Boeing (NYSE: BA) officials say that the world will need 33,500 large aircraft between now and 2030. That is a very precise number given that no one knows what will happen to the world economy over the next two decades. It is another example of how industries make fantastic predictions that have almost no use to them, their industries, their investors or the press.
Boeing’s forecast is for large planes like those made by it and competitor Airbus. The value of the aircraft delivered over the next 20 years is $4 trillion, according the U.S. firm. Boeing’s revenue last year was $69 billion, which is not up much from $66.4 billion in 2007. So, the level of growth that the aerospace company predicts is essential to its financial future.
Most of the growth that Boeing expects will be in Asia, which makes sense based on population and GDP growth. The 33,5000 forecast assumes that 11,450 large aircraft will be delivered in the Asia-Pacific region before 2030. The prediction is not 11,400 or 11,500. It is 11,450 on the dot.

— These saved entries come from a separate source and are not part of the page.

-- ==== Sys2Proof/Laws/State.lean ====
section
/-! SUPPORT. What each update of a piece of the state leaves as it was, one lemma for each field, and what it gives
the piece. -/

namespace Sys2Proof.Machine

/-! ### setTeam -/

@[simp] theorem setTeam_timing (s : State) (k : Nat) (x : Team) : (setTeam s k x).timing = s.timing := rfl
@[simp] theorem setTeam_inbox (s : State) (k : Nat) (x : Team) : (setTeam s k x).inbox = s.inbox := rfl
@[simp] theorem setTeam_msg (s : State) (k : Nat) (x : Team) : (setTeam s k x).msg = s.msg := rfl
@[simp] theorem setTeam_iss (s : State) (k : Nat) (x : Team) : (setTeam s k x).iss = s.iss := rfl
@[simp] theorem setTeam_stamp (s : State) (k : Nat) (x : Team) : (setTeam s k x).stamp = s.stamp := rfl
@[simp] theorem setTeam_free (s : State) (k : Nat) (x : Team) : (setTeam s k x).free = s.free := rfl
@[simp] theorem setTeam_hostRead (s : State) (k : Nat) (x : Team) : (setTeam s k x).hostRead = s.hostRead := rfl
@[simp] theorem setTeam_cores (s : State) (k : Nat) (x : Team) : (setTeam s k x).cores = s.cores := rfl
@[simp] theorem setTeam_engines (s : State) (k : Nat) (x : Team) : (setTeam s k x).engines = s.engines := rfl
@[simp] theorem setTeam_dies (s : State) (k : Nat) (x : Team) : (setTeam s k x).dies = s.dies := rfl
@[simp] theorem setTeam_mem (s : State) (k : Nat) (x : Team) : (setTeam s k x).mem = s.mem := rfl
@[simp] theorem setTeam_poison (s : State) (k : Nat) (x : Team) : (setTeam s k x).poison = s.poison := rfl
@[simp] theorem setTeam_upsets (s : State) (k : Nat) (x : Team) : (setTeam s k x).upsets = s.upsets := rfl
@[simp] theorem setTeam_l2 (s : State) (k : Nat) (x : Team) : (setTeam s k x).l2 = s.l2 := rfl
@[simp] theorem setTeam_wpm (s : State) (k : Nat) (x : Team) : (setTeam s k x).wpm = s.wpm := rfl
@[simp] theorem setTeam_exported (s : State) (k : Nat) (x : Team) : (setTeam s k x).exported = s.exported := rfl
@[simp] theorem setTeam_migrating (s : State) (k : Nat) (x : Team) : (setTeam s k x).migrating = s.migrating := rfl
@[simp] theorem setTeam_ctxs (s : State) (k : Nat) (x : Team) : (setTeam s k x).ctxs = s.ctxs := rfl
@[simp] theorem setTeam_launches (s : State) (k : Nat) (x : Team) : (setTeam s k x).launches = s.launches := rfl
@[simp] theorem setTeam_lseq (s : State) (k : Nat) (x : Team) : (setTeam s k x).lseq = s.lseq := rfl
@[simp] theorem setTeam_served (s : State) (k : Nat) (x : Team) : (setTeam s k x).served = s.served := rfl
@[simp] theorem setTeam_head (s : State) (k : Nat) (x : Team) : (setTeam s k x).head = s.head := rfl
@[simp] theorem setTeam_images (s : State) (k : Nat) (x : Team) : (setTeam s k x).images = s.images := rfl
@[simp] theorem setTeam_preempting (s : State) (k : Nat) (x : Team) : (setTeam s k x).preempting = s.preempting := rfl
@[simp] theorem setTeam_rects (s : State) (k : Nat) (x : Team) : (setTeam s k x).rects = s.rects := rfl
@[simp] theorem setTeam_svcq (s : State) (k : Nat) (x : Team) : (setTeam s k x).svcq = s.svcq := rfl
@[simp] theorem setTeam_svcStat (s : State) (k : Nat) (x : Team) : (setTeam s k x).svcStat = s.svcStat := rfl
@[simp] theorem setTeam_mboxes (s : State) (k : Nat) (x : Team) : (setTeam s k x).mboxes = s.mboxes := rfl
@[simp] theorem setTeam_mgmt (s : State) (k : Nat) (x : Team) : (setTeam s k x).mgmt = s.mgmt := rfl
@[simp] theorem setTeam_powered (s : State) (k : Nat) (x : Team) : (setTeam s k x).powered = s.powered := rfl
@[simp] theorem setTeam_stage (s : State) (k : Nat) (x : Team) : (setTeam s k x).stage = s.stage := rfl
@[simp] theorem setTeam_svclvl (s : State) (k : Nat) (x : Team) : (setTeam s k x).svclvl = s.svclvl := rfl
@[simp] theorem setTeam_bootFail (s : State) (k : Nat) (x : Team) : (setTeam s k x).bootFail = s.bootFail := rfl
@[simp] theorem setTeam_admits (s : State) (k : Nat) (x : Team) : (setTeam s k x).admits = s.admits := rfl
@[simp] theorem setTeam_excl (s : State) (k : Nat) (x : Team) : (setTeam s k x).excl = s.excl := rfl
@[simp] theorem setTeam_attempts (s : State) (k : Nat) (x : Team) : (setTeam s k x).attempts = s.attempts := rfl
@[simp] theorem setTeam_steward (s : State) (k : Nat) (x : Team) : (setTeam s k x).steward = s.steward := rfl
@[simp] theorem setTeam_pkgid (s : State) (k : Nat) (x : Team) : (setTeam s k x).pkgid = s.pkgid := rfl
@[simp] theorem setTeam_pod (s : State) (k : Nat) (x : Team) : (setTeam s k x).pod = s.pod := rfl
@[simp] theorem setTeam_live (s : State) (k : Nat) (x : Team) : (setTeam s k x).live = s.live := rfl
@[simp] theorem setTeam_epoch (s : State) (k : Nat) (x : Team) : (setTeam s k x).epoch = s.epoch := rfl
@[simp] theorem setTeam_peerdead (s : State) (k : Nat) (x : Team) : (setTeam s k x).peerdead = s.peerdead := rfl
@[simp] theorem setTeam_inc (s : State) (k : Nat) (x : Team) : (setTeam s k x).inc = s.inc := rfl
@[simp] theorem setTeam_peerInc (s : State) (k : Nat) (x : Team) : (setTeam s k x).peerInc = s.peerInc := rfl
@[simp] theorem setTeam_links (s : State) (k : Nat) (x : Team) : (setTeam s k x).links = s.links := rfl
@[simp] theorem setTeam_tmoremote (s : State) (k : Nat) (x : Team) : (setTeam s k x).tmoremote = s.tmoremote := rfl
@[simp] theorem setTeam_elogaddr (s : State) (k : Nat) (x : Team) : (setTeam s k x).elogaddr = s.elogaddr := rfl
@[simp] theorem setTeam_elogcause (s : State) (k : Nat) (x : Team) : (setTeam s k x).elogcause = s.elogcause := rfl
@[simp] theorem setTeam_secnt (s : State) (k : Nat) (x : Team) : (setTeam s k x).secnt = s.secnt := rfl
@[simp] theorem setTeam_mvdd (s : State) (k : Nat) (x : Team) : (setTeam s k x).mvdd = s.mvdd := rfl
@[simp] theorem setTeam_mhbmt (s : State) (k : Nat) (x : Team) : (setTeam s k x).mhbmt = s.mhbmt := rfl
@[simp] theorem setTeam_mhbmv (s : State) (k : Nat) (x : Team) : (setTeam s k x).mhbmv = s.mhbmv := rfl
@[simp] theorem setTeam_meye (s : State) (k : Nat) (x : Team) : (setTeam s k x).meye = s.meye := rfl
@[simp] theorem setTeam_defmap (s : State) (k : Nat) (x : Team) : (setTeam s k x).defmap = s.defmap := rfl
@[simp] theorem setTeam_defrt (s : State) (k : Nat) (x : Team) : (setTeam s k x).defrt = s.defrt := rfl
@[simp] theorem setTeam_reqs (s : State) (k : Nat) (x : Team) : (setTeam s k x).reqs = s.reqs := rfl
@[simp] theorem setTeam_out (s : State) (k : Nat) (x : Team) : (setTeam s k x).out = s.out := rfl
@[simp] theorem setTeam_winq (s : State) (k : Nat) (x : Team) : (setTeam s k x).winq = s.winq := rfl
@[simp] theorem setTeam_resultCache (s : State) (k : Nat) (x : Team) : (setTeam s k x).resultCache = s.resultCache := rfl
@[simp] theorem setTeam_streamRecs (s : State) (k : Nat) (x : Team) : (setTeam s k x).streamRecs = s.streamRecs := rfl
@[simp] theorem setTeam_seqDone (s : State) (k : Nat) (x : Team) : (setTeam s k x).seqDone = s.seqDone := rfl
@[simp] theorem setTeam_portBufs (s : State) (k : Nat) (x : Team) : (setTeam s k x).portBufs = s.portBufs := rfl
@[simp] theorem setTeam_pendInv (s : State) (k : Nat) (x : Team) : (setTeam s k x).pendInv = s.pendInv := rfl
@[simp] theorem setTeam_partnerJ (s : State) (k : Nat) (x : Team) : (setTeam s k x).partnerJ = s.partnerJ := rfl
@[simp] theorem setTeam_partnerTb (s : State) (k : Nat) (x : Team) : (setTeam s k x).partnerTb = s.partnerTb := rfl
@[simp] theorem setTeam_cslots (s : State) (k : Nat) (x : Team) : (setTeam s k x).cslots = s.cslots := rfl
@[simp] theorem setTeam_corder (s : State) (k : Nat) (x : Team) : (setTeam s k x).corder = s.corder := rfl
@[simp] theorem setTeam_heldPk (s : State) (k : Nat) (x : Team) : (setTeam s k x).heldPk = s.heldPk := rfl
@[simp] theorem setTeam_hubFaults (s : State) (k : Nat) (x : Team) : (setTeam s k x).hubFaults = s.hubFaults := rfl
@[simp] theorem setTeam_l2lost (s : State) (k : Nat) (x : Team) : (setTeam s k x).l2lost = s.l2lost := rfl
@[simp] theorem setTeam_renewed (s : State) (k : Nat) (x : Team) : (setTeam s k x).renewed = s.renewed := rfl
@[simp] theorem setTeam_mgmtReq (s : State) (k : Nat) (x : Team) : (setTeam s k x).mgmtReq = s.mgmtReq := rfl
@[simp] theorem setTeam_devWrites (s : State) (k : Nat) (x : Team) : (setTeam s k x).devWrites = s.devWrites := rfl
@[simp] theorem setTeam_uePorts (s : State) (k : Nat) (x : Team) : (setTeam s k x).uePorts = s.uePorts := rfl
@[simp] theorem setTeam_held (s : State) (k : Nat) (x : Team) : (setTeam s k x).held = s.held := rfl
@[simp] theorem setTeam_marks (s : State) (k : Nat) (x : Team) : (setTeam s k x).marks = s.marks := rfl
@[simp] theorem setTeam_cposts (s : State) (k : Nat) (x : Team) : (setTeam s k x).cposts = s.cposts := rfl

It is as impossible to argue against Boeing’s numbers as it is to argue for them. They may not be precisely right, but Boeing should be in a position to make predictions if any company or economist is. However, a drop in gross domestic product of a fraction of a point here and there across Asia would make the prediction wrong on the downside. Sales in North America, Europe and other developing or developed parts around the world will not make up for that, particularly because Asia has become so much of the world’s total GDP.
Boeing management might as well keep their predictions to themselves. People may have flying cars in 2030, or the global economy may be such that very few people are flying at all.